Start of Block

/-! ### A packet placed at PCIe egress -/

@[simp] theorem toEgress_regs (s : State) (l : Option Nat) (o : Output) : (s.toEgress l o).regs = s.regs := rfl
@[simp] theorem toEgress_lregs (s : State) (l : Option Nat) (o : Output) : (s.toEgress l o).lregs = s.lregs := rfl
@[simp] theorem toEgress_bregs (s : State) (l : Option Nat) (o : Output) : (s.toEgress l o).bregs = s.bregs := rfl
@[simp] theorem toEgress_time (s : State) (l : Option Nat) (o : Output) : (s.toEgress l o).time = s.time := rfl
@[simp] theorem toEgress_dram (s : State) (l : Option Nat) (o : Output) : (s.toEgress l o).dram = s.dram := rfl
@[simp] theorem toEgress_segs (s : State) (l : Option Nat) (o : Output) : (s.toEgress l o).segs = s.segs := rfl
@[simp] theorem toEgress_ras (s : State) (l : Option Nat) (o : Output) : (s.toEgress l o).ras = s.ras := rfl
@[simp] theorem toEgress_bench (s : State) (l : Option Nat) (o : Output) : (s.toEgress l o).bench = s.bench := rfl
@[simp] theorem toEgress_shaft (s : State) (l : Option Nat) (o : Output) : (s.toEgress l o).shaft = s.shaft := rfl
@[simp] theorem toEgress_haul (s : State) (l : Option Nat) (o : Output) : (s.toEgress l o).haul = s.haul := rfl
@[simp] theorem toEgress_coding (s : State) (l : Option Nat) (o : Output) : (s.toEgress l o).coding = s.coding := rfl
@[simp] theorem toEgress_regul (s : State) (l : Option Nat) (o : Output) : (s.toEgress l o).regul = s.regul := rfl
@[simp] theorem toEgress_power (s : State) (l : Option Nat) (o : Output) : (s.toEgress l o).power = s.power := rfl
@[simp] theorem toEgress_thermal (s : State) (l : Option Nat) (o : Output) : (s.toEgress l o).thermal = s.thermal := rfl
@[simp] theorem toEgress_fault (s : State) (l : Option Nat) (o : Output) : (s.toEgress l o).fault = s.fault := rfl
@[simp] theorem toEgress_test (s : State) (l : Option Nat) (o : Output) : (s.toEgress l o).test = s.test := rfl
@[simp] theorem toEgress_fuse (s : State) (l : Option Nat) (o : Output) : (s.toEgress l o).fuse = s.fuse := rfl
@[simp] theorem toEgress_mgmt (s : State) (l : Option Nat) (o : Output) : (s.toEgress l o).mgmt = s.mgmt := rfl
@[simp] theorem toEgress_dict (s : State) (l : Option Nat) (o : Output) : (s.toEgress l o).dict = s.dict := rfl
@[simp] theorem toEgress_wake (s : State) (l : Option Nat) (o : Output) : (s.toEgress l o).wake = s.wake := rfl
@[simp] theorem toEgress_rack (s : State) (l : Option Nat) (o : Output) : (s.toEgress l o).rack = s.rack := rfl
@[simp] theorem toEgress_pins (s : State) (l : Option Nat) (o : Output) : (s.toEgress l o).pins = s.pins := rfl
@[simp] theorem toEgress_fresh (s : State) (l : Option Nat) (o : Output) : (s.toEgress l o).fresh = s.fresh := rfl
@[simp] theorem toEgress_sent (s : State) (l : Option Nat) (o : Output) : (s.toEgress l o).sent = s.sent := rfl
@[simp] theorem toEgress_pending (s : State) (l : Option Nat) (o : Output) : (s.toEgress l o).pending = s.pending := rfl

/-! ### The idle time ended -/

@[simp] theorem notIdle_regs (s : State) : (s.notIdle).regs = s.regs := rfl
@[simp] theorem notIdle_lregs (s : State) : (s.notIdle).lregs = s.lregs := rfl
@[simp] theorem notIdle_bregs (s : State) : (s.notIdle).bregs = s.bregs := rfl
@[simp] theorem notIdle_time (s : State) : (s.notIdle).time = s.time := rfl
@[simp] theorem notIdle_dram (s : State) : (s.notIdle).dram = s.dram := rfl
@[simp] theorem notIdle_segs (s : State) : (s.notIdle).segs = s.segs := rfl
@[simp] theorem notIdle_cache (s : State) : (s.notIdle).cache = s.cache := rfl
@[simp] theorem notIdle_ras (s : State) : (s.notIdle).ras = s.ras := rfl
@[simp] theorem notIdle_bench (s : State) : (s.notIdle).bench = s.bench := rfl
@[simp] theorem notIdle_shaft (s : State) : (s.notIdle).shaft = s.shaft := rfl
@[simp] theorem notIdle_host (s : State) : (s.notIdle).host = s.host := rfl
@[simp] theorem notIdle_haul (s : State) : (s.notIdle).haul = s.haul := rfl
@[simp] theorem notIdle_coding (s : State) : (s.notIdle).coding = s.coding := rfl
@[simp] theorem notIdle_regul (s : State) : (s.notIdle).regul = s.regul := rfl
@[simp] theorem notIdle_thermal (s : State) : (s.notIdle).thermal = s.thermal := rfl
@[simp] theorem notIdle_fault (s : State) : (s.notIdle).fault = s.fault := rfl
@[simp] theorem notIdle_test (s : State) : (s.notIdle).test = s.test := rfl
@[simp] theorem notIdle_fuse (s : State) : (s.notIdle).fuse = s.fuse := rfl
@[simp] theorem notIdle_mgmt (s : State) : (s.notIdle).mgmt = s.mgmt := rfl
@[simp] theorem notIdle_dict (s : State) : (s.notIdle).dict = s.dict := rfl
@[simp] theorem notIdle_wake (s : State) : (s.notIdle).wake = s.wake := rfl
@[simp] theorem notIdle_rack (s : State) : (s.notIdle).rack = s.rack := rfl
@[simp] theorem notIdle_pins (s : State) : (s.notIdle).pins = s.pins := rfl
@[simp] theorem notIdle_fresh (s : State) : (s.notIdle).fresh = s.fresh := rfl
@[simp] theorem notIdle_sent (s : State) : (s.notIdle).sent = s.sent := rfl
@[simp] theorem notIdle_pending (s : State) : (s.notIdle).pending = s.pending := rfl

/-! ### A message sent -/

@[simp] theorem msix_regs (s : State) (v : Nat) : (s.msix v).regs = s.regs := by unfold State.msix; split_ifs <;> first | rfl | simp
@[simp] theorem msix_lregs (s : State) (v : Nat) : (s.msix v).lregs = s.lregs := by unfold State.msix; split_ifs <;> first | rfl | simp
@[simp] theorem msix_bregs (s : State) (v : Nat) : (s.msix v).bregs = s.bregs := by unfold State.msix; split_ifs <;> first | rfl | simp
@[simp] theorem msix_time (s : State) (v : Nat) : (s.msix v).time = s.time := by unfold State.msix; split_ifs <;> first | rfl | simp
@[simp] theorem msix_dram (s : State) (v : Nat) : (s.msix v).dram = s.dram := by unfold State.msix; split_ifs <;> first | rfl | simp
@[simp] theorem msix_segs (s : State) (v : Nat) : (s.msix v).segs = s.segs := by unfold State.msix; split_ifs <;> first | rfl | simp
@[simp] theorem msix_cache (s : State) (v : Nat) : (s.msix v).cache = s.cache := by unfold State.msix; split_ifs <;> first | rfl | simp
@[simp] theorem msix_ras (s : State) (v : Nat) : (s.msix v).ras = s.ras := by unfold State.msix; split_ifs <;> first | rfl | simp
@[simp] theorem msix_bench (s : State) (v : Nat) : (s.msix v).bench = s.bench := by unfold State.msix; split_ifs <;> first | rfl | simp
@[simp] theorem msix_shaft (s : State) (v : Nat) : (s.msix v).shaft = s.shaft := by unfold State.msix; split_ifs <;> first | rfl | simp
@[simp] theorem msix_haul (s : State) (v : Nat) : (s.msix v).haul = s.haul := by unfold State.msix; split_ifs <;> first | rfl | simp
@[simp] theorem msix_coding (s : State) (v : Nat) : (s.msix v).coding = s.coding := by unfold State.msix; split_ifs <;> first | rfl | simp
@[simp] theorem msix_regul (s : State) (v : Nat) : (s.msix v).regul = s.regul := by unfold State.msix; split_ifs <;> first | rfl | simp
@[simp] theorem msix_power (s : State) (v : Nat) : (s.msix v).power = s.power := by unfold State.msix; split_ifs <;> first | rfl | simp
@[simp] theorem msix_thermal (s : State) (v : Nat) : (s.msix v).thermal = s.thermal := by unfold State.msix; split_ifs <;> first | rfl | simp
@[simp] theorem msix_fault (s : State) (v : Nat) : (s.msix v).fault = s.fault := by unfold State.msix; split_ifs <;> first | rfl | simp
@[simp] theorem msix_test (s : State) (v : Nat) : (s.msix v).test = s.test := by unfold State.msix; split_ifs <;> first | rfl | simp
@[simp] theorem msix_fuse (s : State) (v : Nat) : (s.msix v).fuse = s.fuse := by unfold State.msix; split_ifs <;> first | rfl | simp
@[simp] theorem msix_mgmt (s : State) (v : Nat) : (s.msix v).mgmt = s.mgmt := by unfold State.msix; split_ifs <;> first | rfl | simp
@[simp] theorem msix_dict (s : State) (v : Nat) : (s.msix v).dict = s.dict := by unfold State.msix; split_ifs <;> first | rfl | simp
@[simp] theorem msix_wake (s : State) (v : Nat) : (s.msix v).wake = s.wake := by unfold State.msix; split_ifs <;> first | rfl | simp
@[simp] theorem msix_rack (s : State) (v : Nat) : (s.msix v).rack = s.rack := by unfold State.msix; split_ifs <;> first | rfl | simp
@[simp] theorem msix_pins (s : State) (v : Nat) : (s.msix v).pins = s.pins := by unfold State.msix; split_ifs <;> first | rfl | simp
@[simp] theorem msix_fresh (s : State) (v : Nat) : (s.msix v).fresh = s.fresh := by unfold State.msix; split_ifs <;> first | rfl | simp
@[simp] theorem msix_pending (s : State) (v : Nat) : (s.msix v).pending = s.pending := by unfold State.msix; split_ifs <;> first | rfl | simp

End of Block

* **Activity**: Your answer should be the lines above from the one containing "o).time = s.time := rfl" through the one containing "o).segs = s.segs := rfl", copied exactly and with both ends kept.

* **Answer for the task**:
@[simp] theorem toEgress_time (s : State) (l : Option Nat) (o : Output) : (s.toEgress l o).time = s.time := rfl
@[simp] theorem toEgress_dram (s : State) (l : Option Nat) (o : Output) : (s.toEgress l o).dram = s.dram := rfl
@[simp] theorem toEgress_segs (s : State) (l : Option Nat) (o : Output) : (s.toEgress l o).segs = s.segs := rfl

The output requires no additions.